▶ [Task goal] From the records below, transcribe only the lines running from the one with "let t := accumulate8 r op src s" through the one with "WritesFlags [.n, .z, .v]". Keep both of those end lines.

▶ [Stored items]
————————

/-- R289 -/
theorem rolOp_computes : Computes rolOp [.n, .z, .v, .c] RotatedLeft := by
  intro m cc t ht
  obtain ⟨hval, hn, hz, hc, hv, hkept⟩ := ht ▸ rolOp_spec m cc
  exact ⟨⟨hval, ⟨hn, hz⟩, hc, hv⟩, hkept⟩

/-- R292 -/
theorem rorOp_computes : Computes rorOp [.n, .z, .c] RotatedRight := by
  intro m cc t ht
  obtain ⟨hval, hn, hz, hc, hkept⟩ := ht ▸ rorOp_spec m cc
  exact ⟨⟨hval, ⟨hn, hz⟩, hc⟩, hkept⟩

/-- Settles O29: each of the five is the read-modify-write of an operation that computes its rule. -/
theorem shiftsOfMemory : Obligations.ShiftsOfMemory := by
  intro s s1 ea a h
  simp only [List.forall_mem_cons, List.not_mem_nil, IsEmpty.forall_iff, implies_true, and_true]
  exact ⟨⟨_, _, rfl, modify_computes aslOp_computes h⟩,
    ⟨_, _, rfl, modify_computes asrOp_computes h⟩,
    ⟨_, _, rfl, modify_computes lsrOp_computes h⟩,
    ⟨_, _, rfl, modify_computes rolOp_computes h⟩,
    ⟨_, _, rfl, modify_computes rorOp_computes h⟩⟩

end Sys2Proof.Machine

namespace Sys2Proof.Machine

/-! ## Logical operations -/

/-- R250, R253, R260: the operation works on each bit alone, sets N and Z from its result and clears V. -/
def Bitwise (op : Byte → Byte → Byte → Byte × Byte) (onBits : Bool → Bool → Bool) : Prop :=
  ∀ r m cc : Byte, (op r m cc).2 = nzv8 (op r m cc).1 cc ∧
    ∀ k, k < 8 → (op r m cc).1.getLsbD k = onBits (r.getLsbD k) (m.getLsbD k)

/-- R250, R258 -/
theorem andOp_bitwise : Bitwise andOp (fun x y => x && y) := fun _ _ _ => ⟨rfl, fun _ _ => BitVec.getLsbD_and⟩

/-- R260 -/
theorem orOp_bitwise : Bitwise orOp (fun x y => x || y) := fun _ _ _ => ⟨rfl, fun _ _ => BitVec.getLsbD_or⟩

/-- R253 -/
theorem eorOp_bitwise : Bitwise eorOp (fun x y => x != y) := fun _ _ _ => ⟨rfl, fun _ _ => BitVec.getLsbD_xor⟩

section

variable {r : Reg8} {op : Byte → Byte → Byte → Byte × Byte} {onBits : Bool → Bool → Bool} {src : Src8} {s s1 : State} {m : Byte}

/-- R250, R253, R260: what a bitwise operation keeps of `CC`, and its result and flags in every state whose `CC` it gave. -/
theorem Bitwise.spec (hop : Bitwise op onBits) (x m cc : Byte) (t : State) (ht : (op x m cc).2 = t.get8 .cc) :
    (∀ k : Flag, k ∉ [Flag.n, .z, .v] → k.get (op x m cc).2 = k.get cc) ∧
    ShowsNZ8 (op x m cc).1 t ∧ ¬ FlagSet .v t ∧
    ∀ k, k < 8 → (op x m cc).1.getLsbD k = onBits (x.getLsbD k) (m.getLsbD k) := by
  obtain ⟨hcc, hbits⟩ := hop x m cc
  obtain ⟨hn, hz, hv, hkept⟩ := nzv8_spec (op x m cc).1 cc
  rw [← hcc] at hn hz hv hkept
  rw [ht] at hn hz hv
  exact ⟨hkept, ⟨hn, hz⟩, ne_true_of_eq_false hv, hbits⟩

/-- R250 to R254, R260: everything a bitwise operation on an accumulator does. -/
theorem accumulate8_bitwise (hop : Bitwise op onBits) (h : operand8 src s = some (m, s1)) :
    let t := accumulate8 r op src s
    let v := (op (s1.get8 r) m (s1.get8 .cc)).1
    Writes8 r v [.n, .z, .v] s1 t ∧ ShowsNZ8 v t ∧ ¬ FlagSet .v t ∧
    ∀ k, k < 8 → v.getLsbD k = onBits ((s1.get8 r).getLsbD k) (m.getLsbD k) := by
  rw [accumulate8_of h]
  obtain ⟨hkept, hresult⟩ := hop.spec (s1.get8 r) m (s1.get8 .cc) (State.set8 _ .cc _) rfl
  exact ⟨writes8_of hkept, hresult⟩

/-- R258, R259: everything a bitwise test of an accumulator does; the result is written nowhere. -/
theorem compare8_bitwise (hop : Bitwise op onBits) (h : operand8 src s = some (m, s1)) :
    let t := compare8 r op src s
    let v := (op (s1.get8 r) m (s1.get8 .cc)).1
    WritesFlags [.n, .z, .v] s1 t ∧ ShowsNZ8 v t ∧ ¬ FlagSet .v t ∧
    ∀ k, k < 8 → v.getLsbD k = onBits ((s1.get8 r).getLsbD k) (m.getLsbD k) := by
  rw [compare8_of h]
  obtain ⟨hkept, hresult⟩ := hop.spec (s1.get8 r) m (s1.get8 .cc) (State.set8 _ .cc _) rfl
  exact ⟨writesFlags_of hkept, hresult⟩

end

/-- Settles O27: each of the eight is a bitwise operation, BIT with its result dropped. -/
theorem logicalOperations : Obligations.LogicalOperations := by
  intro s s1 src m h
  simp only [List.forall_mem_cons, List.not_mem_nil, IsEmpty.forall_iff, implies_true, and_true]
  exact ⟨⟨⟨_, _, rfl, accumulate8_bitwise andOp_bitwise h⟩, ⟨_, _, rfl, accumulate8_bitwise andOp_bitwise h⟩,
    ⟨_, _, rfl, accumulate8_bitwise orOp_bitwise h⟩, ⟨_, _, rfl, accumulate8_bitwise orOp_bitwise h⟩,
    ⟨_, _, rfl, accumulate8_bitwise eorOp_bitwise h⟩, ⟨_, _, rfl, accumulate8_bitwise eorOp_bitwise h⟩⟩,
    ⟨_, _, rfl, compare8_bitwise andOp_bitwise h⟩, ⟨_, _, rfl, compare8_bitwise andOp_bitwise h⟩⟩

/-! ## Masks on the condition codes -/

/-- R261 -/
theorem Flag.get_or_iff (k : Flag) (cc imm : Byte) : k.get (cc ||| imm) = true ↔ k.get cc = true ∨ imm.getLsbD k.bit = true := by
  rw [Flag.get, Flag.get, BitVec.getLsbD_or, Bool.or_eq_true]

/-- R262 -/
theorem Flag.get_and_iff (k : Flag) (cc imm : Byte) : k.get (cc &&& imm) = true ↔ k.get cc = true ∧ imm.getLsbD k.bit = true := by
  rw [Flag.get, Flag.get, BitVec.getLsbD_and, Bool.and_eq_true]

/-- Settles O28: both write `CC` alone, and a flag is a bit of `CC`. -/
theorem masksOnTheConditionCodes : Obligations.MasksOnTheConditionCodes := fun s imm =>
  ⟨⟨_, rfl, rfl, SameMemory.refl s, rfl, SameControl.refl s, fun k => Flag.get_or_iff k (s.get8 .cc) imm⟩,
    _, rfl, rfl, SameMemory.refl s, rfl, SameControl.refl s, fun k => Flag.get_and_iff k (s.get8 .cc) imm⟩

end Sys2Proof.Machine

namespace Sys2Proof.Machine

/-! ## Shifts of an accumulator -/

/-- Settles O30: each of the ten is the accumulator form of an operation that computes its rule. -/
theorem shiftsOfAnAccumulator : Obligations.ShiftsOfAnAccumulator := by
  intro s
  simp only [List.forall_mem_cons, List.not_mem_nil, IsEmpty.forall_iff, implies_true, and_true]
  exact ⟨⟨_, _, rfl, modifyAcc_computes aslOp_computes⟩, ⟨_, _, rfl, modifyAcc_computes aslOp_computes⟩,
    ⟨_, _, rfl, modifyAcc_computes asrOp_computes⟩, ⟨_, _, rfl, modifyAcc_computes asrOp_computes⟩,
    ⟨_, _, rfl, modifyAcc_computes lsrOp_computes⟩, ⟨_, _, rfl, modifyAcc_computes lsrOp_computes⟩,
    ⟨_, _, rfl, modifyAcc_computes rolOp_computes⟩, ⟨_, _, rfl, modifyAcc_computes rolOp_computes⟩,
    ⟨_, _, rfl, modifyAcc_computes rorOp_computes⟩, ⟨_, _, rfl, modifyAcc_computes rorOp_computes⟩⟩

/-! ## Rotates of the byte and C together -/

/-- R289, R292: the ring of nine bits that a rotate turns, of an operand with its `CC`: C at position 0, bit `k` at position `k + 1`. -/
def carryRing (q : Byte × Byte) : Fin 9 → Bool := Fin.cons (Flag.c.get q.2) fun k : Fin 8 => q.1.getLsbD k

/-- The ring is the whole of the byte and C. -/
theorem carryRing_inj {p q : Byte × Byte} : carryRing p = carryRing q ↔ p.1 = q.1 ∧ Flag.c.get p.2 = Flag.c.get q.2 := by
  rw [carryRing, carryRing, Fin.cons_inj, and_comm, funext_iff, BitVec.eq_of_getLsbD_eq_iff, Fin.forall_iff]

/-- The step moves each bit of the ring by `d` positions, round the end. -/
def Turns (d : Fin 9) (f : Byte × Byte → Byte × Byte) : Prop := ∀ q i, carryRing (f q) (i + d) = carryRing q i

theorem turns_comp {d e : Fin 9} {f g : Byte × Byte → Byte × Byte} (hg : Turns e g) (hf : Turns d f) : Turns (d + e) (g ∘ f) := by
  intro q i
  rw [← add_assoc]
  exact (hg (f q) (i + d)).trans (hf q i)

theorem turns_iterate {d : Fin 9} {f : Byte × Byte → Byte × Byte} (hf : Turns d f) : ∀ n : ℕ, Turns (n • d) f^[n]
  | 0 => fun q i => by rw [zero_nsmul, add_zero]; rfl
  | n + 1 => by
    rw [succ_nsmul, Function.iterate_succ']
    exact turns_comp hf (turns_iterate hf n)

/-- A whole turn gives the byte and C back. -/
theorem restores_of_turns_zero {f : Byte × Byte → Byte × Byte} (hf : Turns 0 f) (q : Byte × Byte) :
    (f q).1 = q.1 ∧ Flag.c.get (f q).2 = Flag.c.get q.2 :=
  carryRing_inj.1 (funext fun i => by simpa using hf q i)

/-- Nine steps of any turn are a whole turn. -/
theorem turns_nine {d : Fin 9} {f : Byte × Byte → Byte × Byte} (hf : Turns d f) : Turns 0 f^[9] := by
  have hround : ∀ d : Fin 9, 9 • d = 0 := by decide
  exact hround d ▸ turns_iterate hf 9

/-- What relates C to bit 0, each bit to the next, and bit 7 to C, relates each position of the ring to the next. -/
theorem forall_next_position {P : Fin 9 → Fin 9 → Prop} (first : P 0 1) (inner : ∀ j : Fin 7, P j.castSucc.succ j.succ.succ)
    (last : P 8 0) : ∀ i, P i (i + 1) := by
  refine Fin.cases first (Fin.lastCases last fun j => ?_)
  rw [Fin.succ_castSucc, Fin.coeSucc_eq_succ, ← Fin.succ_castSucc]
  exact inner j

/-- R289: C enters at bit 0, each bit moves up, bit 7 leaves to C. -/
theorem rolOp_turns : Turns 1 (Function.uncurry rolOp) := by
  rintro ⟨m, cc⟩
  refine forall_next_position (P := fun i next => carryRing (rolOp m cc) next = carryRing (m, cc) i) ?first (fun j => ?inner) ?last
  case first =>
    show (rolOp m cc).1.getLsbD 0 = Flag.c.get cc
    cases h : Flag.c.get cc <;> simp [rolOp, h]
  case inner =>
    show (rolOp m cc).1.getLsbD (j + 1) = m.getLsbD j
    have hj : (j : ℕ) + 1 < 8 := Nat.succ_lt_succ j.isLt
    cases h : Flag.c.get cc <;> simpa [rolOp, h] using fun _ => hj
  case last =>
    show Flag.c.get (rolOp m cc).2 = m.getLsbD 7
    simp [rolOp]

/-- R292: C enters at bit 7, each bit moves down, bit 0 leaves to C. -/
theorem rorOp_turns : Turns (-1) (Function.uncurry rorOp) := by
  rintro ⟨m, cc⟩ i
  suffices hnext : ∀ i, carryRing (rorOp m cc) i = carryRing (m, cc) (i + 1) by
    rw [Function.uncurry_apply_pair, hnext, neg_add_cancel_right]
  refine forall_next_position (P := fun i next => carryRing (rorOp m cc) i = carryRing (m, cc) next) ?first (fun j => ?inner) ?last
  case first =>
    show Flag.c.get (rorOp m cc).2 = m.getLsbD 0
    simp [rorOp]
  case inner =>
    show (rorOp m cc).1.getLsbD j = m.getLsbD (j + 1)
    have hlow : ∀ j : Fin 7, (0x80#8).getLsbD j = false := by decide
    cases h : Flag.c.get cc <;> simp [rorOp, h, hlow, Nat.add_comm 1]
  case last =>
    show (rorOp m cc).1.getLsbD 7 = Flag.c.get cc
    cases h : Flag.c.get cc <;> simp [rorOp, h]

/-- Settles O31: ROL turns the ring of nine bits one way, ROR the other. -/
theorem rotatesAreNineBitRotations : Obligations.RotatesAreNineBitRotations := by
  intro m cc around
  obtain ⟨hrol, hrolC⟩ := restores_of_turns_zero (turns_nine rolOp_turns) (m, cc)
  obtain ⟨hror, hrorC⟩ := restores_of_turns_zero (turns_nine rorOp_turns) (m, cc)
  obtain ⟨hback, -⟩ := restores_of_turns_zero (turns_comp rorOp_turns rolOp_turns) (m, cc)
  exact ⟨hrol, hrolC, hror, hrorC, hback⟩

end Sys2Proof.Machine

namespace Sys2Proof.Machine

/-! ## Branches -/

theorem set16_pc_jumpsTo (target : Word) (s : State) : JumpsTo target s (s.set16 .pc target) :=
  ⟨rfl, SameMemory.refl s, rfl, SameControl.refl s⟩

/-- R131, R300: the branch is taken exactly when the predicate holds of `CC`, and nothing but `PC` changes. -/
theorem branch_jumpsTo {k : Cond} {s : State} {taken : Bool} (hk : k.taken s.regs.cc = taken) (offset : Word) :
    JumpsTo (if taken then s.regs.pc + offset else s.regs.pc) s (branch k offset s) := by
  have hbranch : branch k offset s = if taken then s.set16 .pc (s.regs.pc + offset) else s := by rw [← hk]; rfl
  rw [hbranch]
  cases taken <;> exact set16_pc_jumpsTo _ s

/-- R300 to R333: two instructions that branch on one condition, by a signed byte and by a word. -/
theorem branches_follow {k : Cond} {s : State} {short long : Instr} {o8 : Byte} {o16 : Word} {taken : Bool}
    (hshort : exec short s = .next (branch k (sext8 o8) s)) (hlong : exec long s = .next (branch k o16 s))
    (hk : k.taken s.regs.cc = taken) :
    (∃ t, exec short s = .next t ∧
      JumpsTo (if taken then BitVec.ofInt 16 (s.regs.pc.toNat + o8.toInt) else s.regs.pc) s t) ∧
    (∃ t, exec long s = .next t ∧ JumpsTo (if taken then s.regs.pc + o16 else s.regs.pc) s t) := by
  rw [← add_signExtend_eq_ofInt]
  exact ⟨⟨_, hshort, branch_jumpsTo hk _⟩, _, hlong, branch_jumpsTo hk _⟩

————————

▶ [Completed task]
    let t := accumulate8 r op src s
    let v := (op (s1.get8 r) m (s1.get8 .cc)).1
    Writes8 r v [.n, .z, .v] s1 t ∧ ShowsNZ8 v t ∧ ¬ FlagSet .v t ∧
    ∀ k, k < 8 → v.getLsbD k = onBits ((s1.get8 r).getLsbD k) (m.getLsbD k) := by
  rw [accumulate8_of h]
  obtain ⟨hkept, hresult⟩ := hop.spec (s1.get8 r) m (s1.get8 .cc) (State.set8 _ .cc _) rfl
  exact ⟨writes8_of hkept, hresult⟩

/-- R258, R259: everything a bitwise test of an accumulator does; the result is written nowhere. -/
theorem compare8_bitwise (hop : Bitwise op onBits) (h : operand8 src s = some (m, s1)) :
    let t := compare8 r op src s
    let v := (op (s1.get8 r) m (s1.get8 .cc)).1
    WritesFlags [.n, .z, .v] s1 t ∧ ShowsNZ8 v t ∧ ¬ FlagSet .v t ∧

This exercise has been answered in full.